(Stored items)

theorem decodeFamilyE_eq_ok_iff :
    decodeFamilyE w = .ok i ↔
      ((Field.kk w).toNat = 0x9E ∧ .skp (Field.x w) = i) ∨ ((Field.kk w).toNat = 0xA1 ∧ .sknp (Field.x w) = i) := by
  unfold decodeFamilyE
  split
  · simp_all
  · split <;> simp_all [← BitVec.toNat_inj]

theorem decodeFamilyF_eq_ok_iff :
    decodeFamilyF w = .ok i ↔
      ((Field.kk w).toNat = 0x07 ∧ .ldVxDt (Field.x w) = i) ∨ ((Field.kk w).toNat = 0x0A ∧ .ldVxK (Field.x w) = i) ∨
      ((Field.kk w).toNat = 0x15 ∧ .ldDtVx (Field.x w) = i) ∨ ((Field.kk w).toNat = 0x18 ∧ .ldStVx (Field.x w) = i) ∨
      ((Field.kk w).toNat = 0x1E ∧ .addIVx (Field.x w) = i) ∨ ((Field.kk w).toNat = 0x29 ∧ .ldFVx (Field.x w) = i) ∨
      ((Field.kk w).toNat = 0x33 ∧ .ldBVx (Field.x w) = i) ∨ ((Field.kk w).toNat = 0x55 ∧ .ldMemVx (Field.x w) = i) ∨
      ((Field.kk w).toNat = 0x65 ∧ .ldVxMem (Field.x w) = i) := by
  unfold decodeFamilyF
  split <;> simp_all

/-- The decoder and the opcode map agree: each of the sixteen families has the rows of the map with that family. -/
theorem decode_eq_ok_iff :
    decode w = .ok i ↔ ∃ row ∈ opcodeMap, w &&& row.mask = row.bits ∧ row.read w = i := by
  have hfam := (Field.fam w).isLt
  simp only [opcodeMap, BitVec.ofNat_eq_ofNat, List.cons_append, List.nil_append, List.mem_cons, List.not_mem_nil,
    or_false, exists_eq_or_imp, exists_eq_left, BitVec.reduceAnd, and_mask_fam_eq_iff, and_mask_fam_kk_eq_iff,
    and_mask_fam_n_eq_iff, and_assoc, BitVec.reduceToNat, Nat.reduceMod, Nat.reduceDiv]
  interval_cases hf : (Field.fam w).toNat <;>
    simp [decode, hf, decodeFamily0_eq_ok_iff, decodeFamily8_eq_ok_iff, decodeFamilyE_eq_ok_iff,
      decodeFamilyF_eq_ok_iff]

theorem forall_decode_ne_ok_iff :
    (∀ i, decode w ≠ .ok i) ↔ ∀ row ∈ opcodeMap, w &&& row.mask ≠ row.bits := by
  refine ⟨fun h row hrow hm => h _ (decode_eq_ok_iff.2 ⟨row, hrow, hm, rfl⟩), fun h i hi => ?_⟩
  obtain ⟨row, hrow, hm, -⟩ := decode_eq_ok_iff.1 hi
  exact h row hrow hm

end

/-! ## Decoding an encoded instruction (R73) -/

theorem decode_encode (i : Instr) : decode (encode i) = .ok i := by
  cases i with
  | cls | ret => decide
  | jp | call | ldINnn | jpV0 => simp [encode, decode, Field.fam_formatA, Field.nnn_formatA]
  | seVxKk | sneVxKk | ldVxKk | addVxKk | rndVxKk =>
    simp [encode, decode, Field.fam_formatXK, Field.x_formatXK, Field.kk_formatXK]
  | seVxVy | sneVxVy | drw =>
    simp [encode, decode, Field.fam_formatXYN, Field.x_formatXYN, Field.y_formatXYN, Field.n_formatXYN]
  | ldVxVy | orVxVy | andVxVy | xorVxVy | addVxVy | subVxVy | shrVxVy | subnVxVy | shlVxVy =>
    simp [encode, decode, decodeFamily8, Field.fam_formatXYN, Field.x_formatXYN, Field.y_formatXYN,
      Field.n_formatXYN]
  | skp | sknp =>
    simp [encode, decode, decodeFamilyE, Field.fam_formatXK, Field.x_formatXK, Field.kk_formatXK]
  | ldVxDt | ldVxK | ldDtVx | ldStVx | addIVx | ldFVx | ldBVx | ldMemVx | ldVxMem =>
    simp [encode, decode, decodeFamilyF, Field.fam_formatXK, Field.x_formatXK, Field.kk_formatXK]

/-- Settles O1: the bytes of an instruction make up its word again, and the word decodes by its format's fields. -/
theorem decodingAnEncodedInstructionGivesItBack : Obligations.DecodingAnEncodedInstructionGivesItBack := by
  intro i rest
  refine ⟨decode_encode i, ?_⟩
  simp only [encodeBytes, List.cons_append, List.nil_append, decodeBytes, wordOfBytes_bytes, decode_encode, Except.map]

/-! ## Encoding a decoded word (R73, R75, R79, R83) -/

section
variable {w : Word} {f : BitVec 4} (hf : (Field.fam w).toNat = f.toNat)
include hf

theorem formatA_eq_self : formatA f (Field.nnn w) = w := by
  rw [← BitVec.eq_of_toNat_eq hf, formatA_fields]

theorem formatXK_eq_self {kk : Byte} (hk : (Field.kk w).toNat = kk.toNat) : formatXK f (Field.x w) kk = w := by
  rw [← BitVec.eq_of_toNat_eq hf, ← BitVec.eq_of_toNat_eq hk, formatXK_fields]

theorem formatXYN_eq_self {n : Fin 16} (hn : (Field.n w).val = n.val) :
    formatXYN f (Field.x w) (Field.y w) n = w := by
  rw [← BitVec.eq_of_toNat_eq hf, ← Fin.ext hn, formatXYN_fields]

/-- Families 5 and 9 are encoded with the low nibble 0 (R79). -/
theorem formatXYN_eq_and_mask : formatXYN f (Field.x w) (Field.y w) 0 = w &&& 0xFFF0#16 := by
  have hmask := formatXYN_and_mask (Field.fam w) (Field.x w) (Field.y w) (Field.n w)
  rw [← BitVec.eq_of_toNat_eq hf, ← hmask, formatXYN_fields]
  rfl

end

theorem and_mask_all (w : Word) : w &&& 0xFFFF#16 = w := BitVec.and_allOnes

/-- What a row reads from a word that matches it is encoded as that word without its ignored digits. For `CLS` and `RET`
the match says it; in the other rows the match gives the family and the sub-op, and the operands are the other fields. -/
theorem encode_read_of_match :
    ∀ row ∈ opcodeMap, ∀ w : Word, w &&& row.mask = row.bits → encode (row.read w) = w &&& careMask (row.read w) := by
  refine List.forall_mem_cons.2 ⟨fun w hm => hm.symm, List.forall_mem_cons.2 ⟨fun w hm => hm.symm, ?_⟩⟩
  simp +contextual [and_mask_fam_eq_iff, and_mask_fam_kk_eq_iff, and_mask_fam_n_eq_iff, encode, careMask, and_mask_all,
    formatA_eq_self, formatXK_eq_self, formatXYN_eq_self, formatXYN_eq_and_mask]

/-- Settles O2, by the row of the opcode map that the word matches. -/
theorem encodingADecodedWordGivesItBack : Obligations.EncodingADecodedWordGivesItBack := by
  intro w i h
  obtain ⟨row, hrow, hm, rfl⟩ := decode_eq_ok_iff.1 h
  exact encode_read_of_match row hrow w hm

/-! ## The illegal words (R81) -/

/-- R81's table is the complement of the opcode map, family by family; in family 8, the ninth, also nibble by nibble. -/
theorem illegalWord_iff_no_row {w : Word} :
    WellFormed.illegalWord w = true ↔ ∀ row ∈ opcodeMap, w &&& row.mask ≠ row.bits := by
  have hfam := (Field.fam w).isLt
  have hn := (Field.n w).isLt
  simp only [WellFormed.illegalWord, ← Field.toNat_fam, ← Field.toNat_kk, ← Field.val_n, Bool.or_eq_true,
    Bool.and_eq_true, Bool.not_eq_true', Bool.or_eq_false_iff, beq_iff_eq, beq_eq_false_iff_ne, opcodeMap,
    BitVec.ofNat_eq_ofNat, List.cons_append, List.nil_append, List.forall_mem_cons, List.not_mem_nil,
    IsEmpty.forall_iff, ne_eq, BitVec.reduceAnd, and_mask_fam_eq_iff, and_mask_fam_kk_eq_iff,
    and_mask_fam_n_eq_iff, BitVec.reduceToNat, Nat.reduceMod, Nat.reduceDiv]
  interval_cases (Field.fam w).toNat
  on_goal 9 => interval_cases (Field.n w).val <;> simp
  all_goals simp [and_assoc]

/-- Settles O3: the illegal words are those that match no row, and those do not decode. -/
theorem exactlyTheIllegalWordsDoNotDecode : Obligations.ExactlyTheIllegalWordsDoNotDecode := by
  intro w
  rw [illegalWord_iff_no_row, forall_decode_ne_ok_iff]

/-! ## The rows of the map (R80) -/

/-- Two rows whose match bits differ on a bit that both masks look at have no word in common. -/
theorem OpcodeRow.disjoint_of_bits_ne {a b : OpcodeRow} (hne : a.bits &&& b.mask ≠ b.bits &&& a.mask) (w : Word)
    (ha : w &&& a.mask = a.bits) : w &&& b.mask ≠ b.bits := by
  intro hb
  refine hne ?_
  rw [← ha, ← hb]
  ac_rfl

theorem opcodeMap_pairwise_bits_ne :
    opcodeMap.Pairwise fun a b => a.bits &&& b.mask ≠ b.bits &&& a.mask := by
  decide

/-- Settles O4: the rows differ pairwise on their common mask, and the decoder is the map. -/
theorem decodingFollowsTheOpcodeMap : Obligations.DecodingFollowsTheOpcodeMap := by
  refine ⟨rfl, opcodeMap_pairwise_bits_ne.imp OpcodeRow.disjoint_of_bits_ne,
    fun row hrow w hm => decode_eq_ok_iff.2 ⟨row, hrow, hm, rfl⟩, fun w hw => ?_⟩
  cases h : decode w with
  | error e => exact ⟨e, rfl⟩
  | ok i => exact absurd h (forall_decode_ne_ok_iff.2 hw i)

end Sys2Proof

§ **To do**:
Look above for the line holding "(ha : w &&& a.mask" and the line holding "the map. -/", then output exactly those two lines and every line between them, nothing more.

§ **Response to this task**:
    (ha : w &&& a.mask = a.bits) : w &&& b.mask ≠ b.bits := by
  intro hb
  refine hne ?_
  rw [← ha, ← hb]
  ac_rfl

theorem opcodeMap_pairwise_bits_ne :
    opcodeMap.Pairwise fun a b => a.bits &&& b.mask ≠ b.bits &&& a.mask := by
  decide

/-- Settles O4: the rows differ pairwise on their common mask, and the decoder is the map. -/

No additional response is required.